Hesh Rabkin es uno de los personajes secundarios de Los Soprano: un jubilado del mundo discográfico, que cría caballos en su finca de Nueva Jersey, al que Tony Soprano acude buscando consejos y préstamos. El perfil de Rabkin está basado en Morris Levy, fundador del sello Roulette, que hubiera quedado complacido de ver cómo le retratan en la serie: culto, sabio, con vistosas novias negras. Mitificado en el medio como pintoresco hombre hecho a sí mismo, Levy fue finalmente un depredador de artistas. Ahora que la industria musical adopta modos de dama ultrajada, conviene recordar las hazañas de Levy / Rabkin, tan celebradas por sus colegas.

Roulette lanzó memorables discos de jazz y música latina, pero consiguió pelotazos con Tommy James & The Shondells y la moda del twist. Otro de tantos disqueros judíos afines a la música negra, Levy financió Sugar Hill, primera compañía que editó hip-hop. Muy pronto, Levy descubrió que lo más cómodo del negocio era poseer canciones: bastaba con sentarse a esperar que BMI o ASCAP (equivalentes estadounidenses de SGAE) recaudaran el dinero y se lo enviaran.

Ahora que la industria musical adopta modos de dama ultrajada, conviene recordar tantos latrocinios tolerados

Levy no se contentó con tener una editorial. Aprovechándose de autores que pasaban por malas rachas, compraba canciones por un plato de lentejas: se convirtió así en coautor de clásicos como Ya-ya (Lee Dorsey) o My boy lollipop (Millie). En defensa de sus copyrights, era implacable: denunció a los Beatles por citar en Come together un par de versos de You can't catch me, tema de Chuck Berry que Levy controlaba. El asunto no debería haber pasado a mayores, pero John Lennon, agobiado por su lucha para quedarse en Estados Unidos, prefirió evitarse el juicio: se comprometió a grabar tres temas de Levy en su Rock 'n' roll. Ese disco tuvo una elaboración tormentosa y Levy publicó a las bravas una versión inacabada, Roots, que vendió por televisión hasta que intervinieron los abogados de Lennon.

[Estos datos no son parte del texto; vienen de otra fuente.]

-- ==== Sys2Proof/Machine/Pci.lean ====
section
/-!
DEFINITION. What each function presents on PCI Express and as an NVMe controller before any queue (R2, R70 to R75, R81, R85, R693, R730): the
functions and their routing IDs, configuration space, and the controller registers. Where a field stands within configuration space and within
CAP, CC and CSTS is the standards' (PRESUMED, log entry 130), and the offsets of the capabilities are the model's (log entry 130).
-/

namespace Sys2Proof.Machine

/-- What the configuration image supplies of a function's identity: 3 and 4 the subsystem identifiers, 5 serial number, 6 model number,
7 IEEE identifier, 2 whether a volatile write cache is reported (default: yes), 8 and 9 the reference clocks of the ports. -/
def State.imageId (s : State) (k : Nat) : Nat := Config.imageTable (s.win.img.getD 0) 3 k

/-- The reference clock of a port: common, SRNS or SRIS (R730). -/
inductive RefClock where
  | common | srns | sris
  deriving DecidableEq, Repr

def State.refClock (s : State) (port : Nat) : RefClock :=
  match s.imageId (8 + port) % 3 with
  | 0 => .common
  | 1 => .srns
  | _ => .sris

/-! ### Functions (R71, R72) -/

/-- VFs of each physical function: TotalVFs and InitialVFs. -/
def totalVfs : Nat := 511

/-- First VF Offset of a physical function; VF Stride is 1. -/
def State.firstVf (s : State) (pf : Nat) : Nat := if s.ao.bifur then 1 else if pf = 0 then 2 else 512

/-- The number of a physical function on its port. -/
def State.pfNumber (s : State) (pf : Nat) : Nat := if s.ao.bifur then 0 else pf

/-- k of a VF (R72). -/
def vfIndex (t : Nat) : Nat := if t ≤ 512 then t - 1 else t - 512

/-- The routing ID of a function, relative to its port's first. -/
def State.routingId (s : State) (t : Nat) : Nat :=
  let pf := pfOf t
  if isVf t then s.pfNumber pf + s.firstVf pf + (vfIndex t - 1) else s.pfNumber pf

/-- Bus numbers that the bridge above a port grants it (R71). -/
def State.busNumbers (s : State) : Nat := if s.ao.bifur then 2 else 4

/-! ### Base address registers (R74, R75) -/

/-- A BAR pair: its number, its size, and whether it is prefetchable. All are 64-bit. -/
structure Bar where
  num : Nat
  size : Nat
  pref : Bool
  deriving DecidableEq, Repr

def pfBars : List Bar := [⟨0, 2 ^ 18, false⟩, ⟨2, 2 ^ 26, false⟩, ⟨4, 2 ^ 34, true⟩]

/-- The BARs of a physical function; in recovery mode BAR2 alone (R696). -/
def State.barsNow (s : State) : List Bar := if s.boot.recov then pfBars.filter fun b => b.num == 2 else pfBars

/-- The Device ID: of a physical function, of a VF (R73), or of PF0 in recovery mode (R696). -/
def State.deviceId (s : State) (t : Nat) : Nat := if isVf t then 0x4401 else if s.boot.recov then 0x44FE else 0x4400

/-- What lies where in BAR0: NVMe registers, doorbells, MSI-X table and PBA. -/
def bar0Doorbells : Nat := 0x1000
def bar0Msix : Nat := 0x10000
def bar0Pba : Nat := 0x30000

/-- A 32-bit half of a BAR as it reads: the address bits above its size, as written, over its type; an unlisted one reads as zero. -/
def barWord (bars : List Bar) (k stored : Nat) : Nat :=
  match bars.find? fun b => b.num == k || b.num + 1 == k with
  | some b => if b.num = k then stored / (min b.size (2 ^ 32)) * min b.size (2 ^ 32) % 2 ^ 32 + 4 + (if b.pref then 8 else 0)
    else stored / (b.size / 2 ^ 32 + (if b.size < 2 ^ 32 then 1 else 0)) * (b.size / 2 ^ 32 + (if b.size < 2 ^ 32 then 1 else 0))
  | none => 0

/-! ### Configuration space -/

/-- A dword as software wrote it. -/
def State.cfgStored (s : State) (t off : Nat) : Nat := (s.fn t).cfg.getD off 0

/-- Supported Page Sizes: 4 KiB and 64 KiB (R75). -/
def pageSizes : Nat := 0x11

/-- The SR-IOV System Page Size of a physical function in bytes. -/
def State.sysPage (s : State) (pf : Nat) : Nat := if s.cfgStored pf 0x180 = 0x10 then 65536 else 4096

/-- The alignment of VF BAR0 (R75). -/
def State.vfBarAlign (s : State) (pf : Nat) : Nat := max (2 ^ 18) (s.sysPage pf)

/-- Max Payload Size and Max Read Request Size in force, in bytes (R70). -/
def State.maxPayload (s : State) (t : Nat) : Nat := 128 * 2 ^ min 2 (bits (s.cfgStored t 0x78) 7 5)
def State.maxReadRequest (s : State) (t : Nat) : Nat := 128 * 2 ^ min 5 (bits (s.cfgStored t 0x78) 14 12)

/-- An extended capability's header: its ID, and the offset of the next. -/
def extCap (id next : Nat) : Nat := id + 0x10000 + next * 0x100000

/-- A dword of a function's configuration space. -/
def State.cfgDword (s : State) (t off : Nat) : Nat :=
  let st := s.cfgStored t off
  let vf := isVf t
  let f := s.fn t
  match off with
  | 0x00 => 0xC7A5 + s.deviceId t * 0x10000
  | 0x04 => 0x00100000 + b2n f.bme * 4 + (if st.testBit 1 then 2 else 0)
  | 0x08 => 0x01080210
  | 0x0C => if !vf && !s.ao.bifur then 0x00800000 else 0
  | 0x2C => s.imageId 3 % 65536 + s.imageId 4 % 65536 * 65536
  | 0x34 => 0x40
  | 0x40 => 0x00035001
  | 0x44 => if f.d3 then 3 else 0
  | 0x50 => 0x7011 + s.ioVectors t * 0x10000 + (st / 2 ^ 30 % 4) * 2 ^ 30
  | 0x54 => bar0Msix
  | 0x58 => bar0Pba
  | 0x70 => 0x00020010
  | 0x74 => 2 + 0x20 + 0x8000 + 0x10000000
  | 0x78 => st % 32768 &&& 0x71FF
  | 0x7C => 6 + 0x800 + (if s.ao.bifur then 8 else 16) * 16
  | 0x80 => (s.port (s.portOf t)).rate * 65536 + (s.port (s.portOf t)).width * 0x100000
  | 0x94 => 0x00030000
  | 0x98 => st % 0x2000 &&& 0x1300
  | 0x100 => extCap 0x0001 0x150
  | 0x150 => extCap 0x000E (if vf then 0x200 else 0x160)
  | 0x200 => extCap 0x002F 0
  | _ =>
    if 0x10 ≤ off ∧ off < 0x28 ∧ vf = false then barWord s.barsNow ((off - 0x10) / 4) st
    else if 0x104 ≤ off ∧ off < 0x12C then st
    else if vf then 0
    else match off with
      | 0x160 => extCap 0x0010 0x1C0
      | 0x164 => 2
      | 0x168 => b2n f.vfe + (st &&& 0x18)
      | 0x16C => totalVfs + totalVfs * 65536
      | 0x170 => st % 65536
      | 0x174 => s.firstVf t + 65536
      | 0x178 => 0x4401 * 0x10000
      | 0x17C => pageSizes
      | 0x180 => s.sysPage t / 4096
      | 0x184 => barWord [⟨0, s.vfBarAlign t, false⟩] 0 st
      | 0x188 => barWord [⟨0, s.vfBarAlign t, false⟩] 1 st
      | 0x1C0 => extCap 0x002E 0x1E0
      | 0x1E0 => extCap 0x0030 0x200
      | _ => 0

/-- Does a port answer configuration requests of a function: from the end of stage 8 on, and in recovery mode for PF0 (R693, R696)? -/
def State.cfgAnswers (s : State) (t : Nat) : Bool := t < 1024 && (s.host.enabled || (s.boot.recov && t == 0)) && (!isVf t || (s.fn (pfOf t)).vfe)

/-- A configuration read: none is Configuration Request Retry Status (R693). -/
def State.cfgRead (s : State) (t off : Nat) : Option Nat := if s.cfgAnswers t then some (s.cfgDword t (off / 4 * 4)) else none

/-- A configuration write of a dword that changes no function's state by itself: FUNCTION_ENABLE, FUNCTION_DISABLE and FUNCTION_LEVEL_RESET are what
Bus Master Enable, VF Enable, D3hot and Initiate FLR do. System Page Size takes only a size that is supported (R75). -/
def State.cfgWrite (s : State) (t off v : Nat) : State :=
  if s.cfgAnswers t = true ∧ (off = 0x180 → v = 1 ∨ v = 0x10) then s.setFn t fun f => { f with cfg := f.cfg.ins (off / 4 * 4) (v % 2 ^ 32) } else s

/-! ### Controller registers (R85) -/

def nvmeVersion : Nat := 0x00020000

/-- CAP: MQES 4,095, CQR, weighted round robin with urgent, TO 30 s, DSTRD 0, NSSRS on physical functions, the NVM and the I/O command sets,
MPSMIN 0 and MPSMAX 4. -/
def controllerCap (t : Nat) : Nat :=
  4095 + 2 ^ 16 + 2 ^ 17 + 60 * 2 ^ 24 + (if isVf t then 0 else 2 ^ 36) + 2 ^ 37 + 2 ^ 43 + 4 * 2 ^ 52

/-- CSTS: RDY and SHST. -/
def FnState.csts (f : FnState) : Nat := b2n f.rdy + f.shst * 4

/-- A dword of the NVMe registers of BAR0; CC shows what the controller keeps of it. -/
def State.controllerReg (s : State) (t off : Nat) : Nat :=
  let f := s.fn t
  match off with
  | 0x00 => controllerCap t % 2 ^ 32
  | 0x04 => controllerCap t / 2 ^ 32
  | 0x08 => nvmeVersion
  | 0x14 => b2n f.en + f.ams * 2 ^ 11 + f.shn * 2 ^ 14
  | 0x1C => f.csts
  | _ => 0

end Sys2Proof.Machine
end

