/-- A read whose command holds its locks (a Compare, once its data has come) starts one read per block, or fails at once with Zone Is Offline where it touches an offline zone. A block no unit holds answers zeros, a unit held in DRAM is answered from it, a lost one fails the command. A Read whose buffers lost data meanwhile reads once more, and fails as unrecovered the second time. The command completes when every block is answered: as unrecovered where a block's companion metadata is lost; with the failed unit's status, counted as unrecovered; with the protection status where a check failed; and otherwise a Read sends each block and its metadata in the order of the blocks, a Compare succeeds when its data agree and fails with Compare Failure when not, a Verify sends nothing. While a flush is in progress none of them advances. Forms shown to complete (exec answers a next state, under conditions on the state and the operands alone): readCompletion, read, compare, verify. -/
def Obligations.HostReads : Prop :=
  (∀ (r : CmdRef) (c : Cmd) (n : Ns) (op : Instr) (opc : Nat) (s : State), (op, opc) ∈ [(Instr.read r, 0x02), (Instr.compare r, 0x05), (Instr.verify r, 0x0C)] →
    s.cmd? r = some c → s.nsAt c.nsix = some n → r.qid ≠ 0 → c.sqe.opc = opc → c.phase = .data → s.cqRoom r = true →
    (s.hld.flush = .none → opc = 0x05 → c.blocks ≠ c.nlb → exec op s = .next s) ∧
    (s.hld.flush = .none → (opc = 0x05 → c.blocks = c.nlb) →
      (s.touchesOffline n c.lba c.nlb = true → exec op s = .next (s.complete c .zoneOffline)) ∧
      (s.touchesOffline n c.lba c.nlb = false → exec op s = .next (s.startReads c n))) ∧
    (s.hld.flush ≠ .none → exec op s = .next s)) ∧
  (∀ (c : Cmd) (n : Ns) (s : State), s.cmd? c.ref = some c → c.nlb = 1 → ∃ u, OnlyChanges [.host] s u ∧
    u.cmd? c.ref = some { c with phase := .reading, blocks := 0, got := if c.sqe.opc = 0x05 then c.got ++ [(0, 0)] else [(0, 0)] } ∧
    (∀ x, s.findBlock c.nsix n c.lba = .info x → s.startReads c n = u.giveUnit c.ref 0 (.ok x)) ∧
    (s.findBlock c.nsix n c.lba = .zero → s.startReads c n = u.giveUnit c.ref 0 .zero) ∧
    (s.findBlock c.nsix n c.lba = .bad → s.startReads c n = u.giveUnit c.ref 0 .lost) ∧
    (∀ id row d lo hi, s.findBlock c.nsix n c.lba = .media id row d lo hi → s.startReads c n = u.readMedia c n 0 id row d lo hi)) ∧
  (∀ (r : CmdRef) (c : Cmd) (i : Info) (s : State), s.cmd? r = some c → c.sqe.opc ≠ 0x05 →
    (s.giveUnit r 0 (.ok i)).cmd? r = some { c with got := c.got.set 0 (i.data, i.hmeta + 2 ^ 128), blocks := c.blocks + 1 } ∧
    (s.giveUnit r 0 .zero).cmd? r = some { c with blocks := c.blocks + 1 } ∧
    (s.giveUnit r 0 .lost).cmd? r = some { c with blocks := c.blocks + 1, status := .unrecoveredRead }) ∧
  (∀ (r : CmdRef) (c : Cmd) (n : Ns) (pi : PiCheck) (s : State), s.cmd? r = some c → s.nsAt c.nsix = some n → c.phase = .reading → s.cqRoom r = true → s.hld.flush = .none →
    (c.blocks ≠ c.nlb → exec (.readCompletion r pi) s = .next s) ∧
    (c.blocks = c.nlb → s.dataSpoiled c = true →
      (c.sqe.opc = 0x02 → c.reread = false → exec (.readCompletion r pi) s = .next (s.readAgain c)) ∧
      (c.sqe.opc ≠ 0x02 ∨ c.reread = true → exec (.readCompletion r pi) s = .next ((s.countHealth c.nsix 2 1).complete c .unrecoveredRead))) ∧
    (c.blocks = c.nlb → s.dataSpoiled c = false → ((List.range c.nlb).any fun k => s.metaLost n (c.lba + k)) = true →
      exec (.readCompletion r pi) s = .next ((s.countHealth c.nsix 2 1).complete c .unrecoveredRead)) ∧
    (c.blocks = c.nlb → s.dataSpoiled c = false → ((List.range c.nlb).any fun k => s.metaLost n (c.lba + k)) = false →
      (c.status ≠ .success → exec (.readCompletion r pi) s = .next ((s.countHealth c.nsix 2 1).complete c c.status)) ∧
      (c.status = .success → pi ≠ .ok → exec (.readCompletion r pi) s = .next ((s.piFailed c n).complete c (piStatus pi))) ∧
      (c.status = .success → pi = .ok →
        (c.sqe.opc = 0x02 → ∃ u : State, exec (.readCompletion r pi) s = .next (u.complete c .success) ∧ OnlyChanges [.host, .sch] s u ∧
          u.host.cmds = s.host.cmds ∧
          u.host.out = ((c.got.zipIdx.map fun x => s.plainOf c n x.2 x.1).zipIdx.map fun x => HostOut.block r x.2 x.1.1 x.1.2).reverse ++ s.host.out) ∧
        (c.sqe.opc = 0x05 → n.lbaf = 0 →
          exec (.readCompletion r pi) s = .next (s.complete c (if ((c.got.take c.nlb).zip ((c.got.drop c.nlb).zipIdx.map fun x => s.plainOf c n x.2 x.1)).all
            (fun x => x.1.1 == x.2.1) then .success else .compareFailure))) ∧
        (c.sqe.opc ≠ 0x02 → c.sqe.opc ≠ 0x05 → exec (.readCompletion r pi) s = .next (s.complete c .success)))))

/-- A zone report answers, for the zones from the one that holds the first block on, a 64-byte descriptor of each that the reporting option takes: sequential type, state, capacity, start and write pointer (all ones where the zone is Full, Read Only or Offline), after a 64-byte header that counts all of them, or with a partial report those returned; other receive actions and options are refused. Get LBA Status is for a placement namespace: for a zoned one it is refused, past the end out of range; it answers the runs of blocks that are unmapped or lost, and says whether all of them fitted. Neither changes anything but its own completion. Forms shown to complete (exec answers a next state, under conditions on the state and the operands alone): getLbaStatus, zoneManagementReceive. -/
def Obligations.ReportsOfZonesAndBlocks : Prop :=
  (∀ (r : CmdRef) (c : Cmd) (n : Ns) (s : State), s.mayRun r c false 0x7A → s.nsAt c.nsix = some n →
    (bits c.sqe.cdw13 7 0 ≠ 0 ∨ 7 < bits c.sqe.cdw13 15 8 → exec (.zoneManagementReceive r) s = .next (s.complete c .invalidField)) ∧
    (∀ opt zs, opt = bits c.sqe.cdw13 15 8 → bits c.sqe.cdw13 7 0 = 0 → opt ≤ 7 →
      zs = ((List.range (n.zones - c.sqe.slba / 262144)).filterMap fun i => (n.entryOf (c.sqe.slba / 262144 + i)).bind fun e =>
        (s.zone? e).bind fun d => if reportTakes opt d.zs then some (s.zoneDesc e (c.sqe.slba / 262144 + i) d) else none) →
      (c.sqe.cdw13.testBit 16 = false → exec (.zoneManagementReceive r) s = .next (s.completeBytes c
        ((toBytes 8 zs.length ++ toBytes 56 0 ++ (zs.take ((4 * (c.sqe.cdw12 + 1) - 64) / 64)).flatten).take (4 * (c.sqe.cdw12 + 1))))) ∧
      (c.sqe.cdw13.testBit 16 = true → exec (.zoneManagementReceive r) s = .next (s.completeBytes c
        ((toBytes 8 (zs.take ((4 * (c.sqe.cdw12 + 1) - 64) / 64)).length ++ toBytes 56 0 ++ (zs.take ((4 * (c.sqe.cdw12 + 1) - 64) / 64)).flatten).take (4 * (c.sqe.cdw12 + 1))))))) ∧
  (∀ (e z : Nat) (d : Zone) (s : State), (s.zoneDesc e z d).length = 64 ∧
    ofBytes ((s.zoneDesc e z d).take 8) = 2 + 2 ^ 8 * (16 * d.zs.code) + 2 ^ 16 * (4 * b2n (s.zoneBenched e)) ∧
    (d.zcap < 2 ^ 64 → ofBytes (((s.zoneDesc e z d).drop 8).take 8) = d.zcap) ∧
    (z < 2 ^ 40 → ofBytes (((s.zoneDesc e z d).drop 16).take 8) = 262144 * z) ∧
    (d.zs = .full ∨ d.zs = .readOnly ∨ d.zs = .offline → ofBytes (((s.zoneDesc e z d).drop 24).take 8) = 2 ^ 64 - 1) ∧
    (d.zs ≠ .full → d.zs ≠ .readOnly → d.zs ≠ .offline → z < 2 ^ 40 → d.wpoff ≤ 262144 → ofBytes (((s.zoneDesc e z d).drop 24).take 8) = 262144 * z + d.wpoff)) ∧
  (∀ (r : CmdRef) (c : Cmd) (n : Ns) (s : State), s.mayRun r c true 0x86 → s.nsAt c.nsix = some n →
    (n.kind = .zoned → exec (.getLbaStatus r) s = .next (s.complete c .invalidOpcode)) ∧
    (n.kind ≠ .zoned → n.nsze ≤ c.sqe.slba → exec (.getLbaStatus r) s = .next (s.complete c .lbaOutOfRange)) ∧
    (n.kind ≠ .zoned → c.sqe.slba < n.nsze → ∃ runs b, exec (.getLbaStatus r) s = .next (s.completeBytes c b) ∧ b.length ≤ 4 * (c.sqe.cdw12 + 1) ∧
      runs = (stateRuns (s.lbaState c.nsix) c.sqe.slba (if c.sqe.cdw13 % 65536 = 0 then n.nsze - c.sqe.slba else min (c.sqe.cdw13 % 65536) (n.nsze - c.sqe.slba))).filter (fun x => x.2.2 != 0) ∧
      (8 + 16 * runs.length ≤ 4 * (c.sqe.cdw12 + 1) → b = toBytes 4 runs.length ++ toBytes 4 2 ++
        (runs.map fun x => toBytes 8 x.1 ++ toBytes 4 (x.2.1 - 1) ++ toBytes 1 0 ++ toBytes 1 (if x.2.2 = 2 then 1 else 0) ++ toBytes 2 0).flatten))) ∧
  (∀ (nsix lba : Nat) (s : State), (s.dramUnit nsix lba).isSome = true → s.lbaState nsix lba = 0) ∧
  (∀ (nsix lba : Nat) (s : State), s.dramUnit nsix lba = none → s.zon.map.get? (lbaKey nsix lba) = none → s.lbaState nsix lba = 1)

/-- Namespace Management is checked when it runs, waits for its change of the vault's store (a delete also for the commands fetched for its namespaces), and is checked again and carried out then. While a transaction is open it is refused. A create that succeeds has a size equal to its capacity, in whole zones or in steps of 256 blocks, a supported format, an owner within the issuer's reach whose die set has 18 members or more, and a zoned one zones that are free; it answers the lowest free identifier. A delete drops each namespace in its issuer's reach; one bound to a capture ring is refused. Attachment, refused too while a transaction is open, changes the namespace's list of controllers, as the checks allow. Forms shown to complete (exec answers a next state, under conditions on the state and the operands alone): namespaceManagement, namespaceAttachment. -/
def Obligations.NamespaceManagement : Prop :=
  (∀ (r : CmdRef) (c : Cmd) (s : State), s.cmd? r = some c → c.sqe.opc = 0x0D → c.ref.qid = 0 → s.cqRoom r = true → s.manyCsns = true →
    (c.phase = .ready →
      (∀ st, s.planNamespace c = .error st → exec (.namespaceManagement r) s = .next (s.complete c st)) ∧
      (∀ x, s.planNamespace c = .ok x → ∃ u, exec (.namespaceManagement r) s = .next u ∧ OnlyChanges [.host, .sec] s u ∧
        u.cmd? r = some { c with phase := .background } ∧ u.sec.writes = s.sec.writes + 1)) ∧
    (c.phase = .background →
      (0 < s.sec.writes ∨ (c.sqe.cdw10 % 16 = 1 ∧ s.eraseWaits c = true) → exec (.namespaceManagement r) s = .next s) ∧
      (s.sec.writes = 0 → (c.sqe.cdw10 % 16 = 1 → s.eraseWaits c = false) →
        (∀ st, s.planNamespace c = .error st → exec (.namespaceManagement r) s = .next (s.complete c st)) ∧
        (∀ t d, s.planNamespace c = .ok (t, d) → exec (.namespaceManagement r) s = .next (t.complete c .success d))))) ∧
  (∀ (c : Cmd) (s : State),
    (s.win.txn.state ≠ 0 → s.planNamespace c = .error .txnOpen) ∧
    (s.win.txn.state = 0 → 2 ≤ c.sqe.cdw10 % 16 → s.planNamespace c = .error .invalidField) ∧
    (∀ x, s.win.txn.state = 0 → c.sqe.cdw10 % 16 = 1 → c.sqe.nsid ≠ 0xFFFFFFFF → s.nsOf? c.sqe.nsid = some x →
      (mayErase c.ref.fn x.2.owner = false → s.planNamespace c = .error .tenantScope) ∧
      (mayErase c.ref.fn x.2.owner = true → s.ringBound x.1 = true → s.planNamespace c = .error .zoneCaptureBound) ∧
      (mayErase c.ref.fn x.2.owner = true → s.ringBound x.1 = false → s.planNamespace c = .ok (s.deleteNs x.1 0x0D x.2, 0)))) ∧
  (∀ (issuer csi d : Nat) (b : List Byte) (x : NewNs) (s t : State), x = NewNs.parse b → s.create issuer csi b = .ok (t, d) →
    d = s.freeNsid ∧ x.ncap = x.nsze ∧ (csi = 0 ∨ csi = 2) ∧ (csi = 2 → x.nsze % 262144 = 0 ∧ x.nph = 0 ∧ (s.runsFor (x.nsze / 262144)).isSome = true) ∧
      (csi = 0 → x.nsze % 256 = 0 ∧ x.nph ≤ 16) ∧ formatOk x.lbaf x.pit x.pil = true ∧
      (x.named.getD issuer = issuer ∨ governs issuer (x.named.getD issuer) = true ∧ (s.tsec (x.named.getD issuer)).claimed = true) ∧
      (s.owned (x.named.getD issuer)).length < min 16 (s.tsec (x.named.getD issuer)).nsquota ∧
      (∃ ds, s.tenantDs (x.named.getD issuer) = some ds ∧ 18 ≤ s.dsSpan ds)) ∧
  (∀ (r : CmdRef) (c : Cmd) (s : State), s.mayRun r c true 0x15 →
    (s.txnIsOpen = true → exec (.namespaceAttachment r) s = .next (s.complete c .txnOpen)) ∧
    (s.txnIsOpen = false → s.nsOf? c.sqe.nsid = none → exec (.namespaceAttachment r) s = .next (s.complete c .invalidNsOrFormat)) ∧
    (∀ k n ids, s.txnIsOpen = false → s.nsOf? c.sqe.nsid = some (k, n) → ids = controllerList c.sqe.data →
      (1 < c.sqe.cdw10 % 16 → exec (.namespaceAttachment r) s = .next (s.complete c .invalidField)) ∧
      (c.sqe.cdw10 % 16 = 0 → s.attachStatus r.fn n false ids = .success →
        exec (.namespaceAttachment r) s = .next ((ids.foldl (fun s t => s.attach k t) s).complete c .success)) ∧
      (c.sqe.cdw10 % 16 = 1 → s.attachStatus r.fn n true ids = .success →
        exec (.namespaceAttachment r) s = .next ((ids.foldl (fun s t => s.detach k t) s).complete c .success)) ∧
      (∀ st, c.sqe.cdw10 % 16 ≤ 1 → s.attachStatus r.fn n (c.sqe.cdw10 % 16 == 1) ids = st → st ≠ .success →
        exec (.namespaceAttachment r) s = .next (s.complete c st)))) ∧
  (∀ (t : Nat) (n : Ns) (ids : List Nat) (s : State),
    (s.attachStatus t n false ids = .success → t = n.owner ∧ ids ≠ [] ∧ ∀ i ∈ ids, i < 1024 ∧ (i = n.owner ∨ s.partnerOf n.owner = some i) ∧ i ∉ n.attached) ∧
    (s.attachStatus t n true ids = .success → mayErase t n.owner = true ∧ ids ≠ [] ∧ ∀ i ∈ ids, i < 1024 ∧ i ∈ n.attached))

La más audaz de sus apropiaciones fue Why do the fools fall in love?, gloriosa canción de Frankie Lymon and the Teenagers; terminó firmada por Lymon y Morris Levy, aunque se sabía que Frankie compuso el tema como lamento de un menor de edad ante las incertidumbres del amor, mucho antes de tratar a Levy. Y hubiera quedado así de no convertirse en una mina de oro: sonaba en American graffiti, fue regrabada por Diana Ross. Generó millones de dólares, que fueron íntegros a los bolsillos de Levy: había adquirido a Lymon sus derechos sobre Why do the fools fall in love? por unos ridículos 1.500 dólares. En 1968, Frankie moría de una sobredosis y quedaba relegado al catálogo de historias ejemplares del rock. Pero en 1984, su viuda se unió a un abogado experto en propiedad intelectual y demandó a Morris Levy.

Fue una asombrosa batalla legal. Levy se defendió como gato panza arriba: se sacó de la chistera otras esposas legítimas de Frankie, a las que prometió unas modestas retribuciones si aceptaban dejar el chanchullo tal como estaba. No resultaron muy convincentes: una aseguraba haberse casado en Tijuana, mientras otra acumulaba condenas por prostitución y cleptomanía. Reaparecieron varios de los Teenagers, que también pretendían haber participado en la composición. Levy ganó en primera instancia, pero perdió cuando la viuda apeló.

Levy no llegó a soltar el dinero. Murió en 1990, a punto de ingresar en una prisión federal por un caso de extorsión donde estaban implicados sus amigos de la familia mafiosa DeCavalcante. Al final, sus herederos pactaron con la viuda un pago de un millón de dólares y todos suspiraron aliviados. La pelea por Why do the fools fall in love? resulta irresistible por sus protagonistas, pero sólo es una de tantas. También en España hay usurpaciones similares, toleradas por los que ahora se erigen en adalides de los pobrecitos autores. "Es que no podemos inmiscuirnos en un acuerdo privado", he oído alguna vez. Pero no se pueden impartir lecciones de moralidad cuando se convive con ladrones de guante blanco.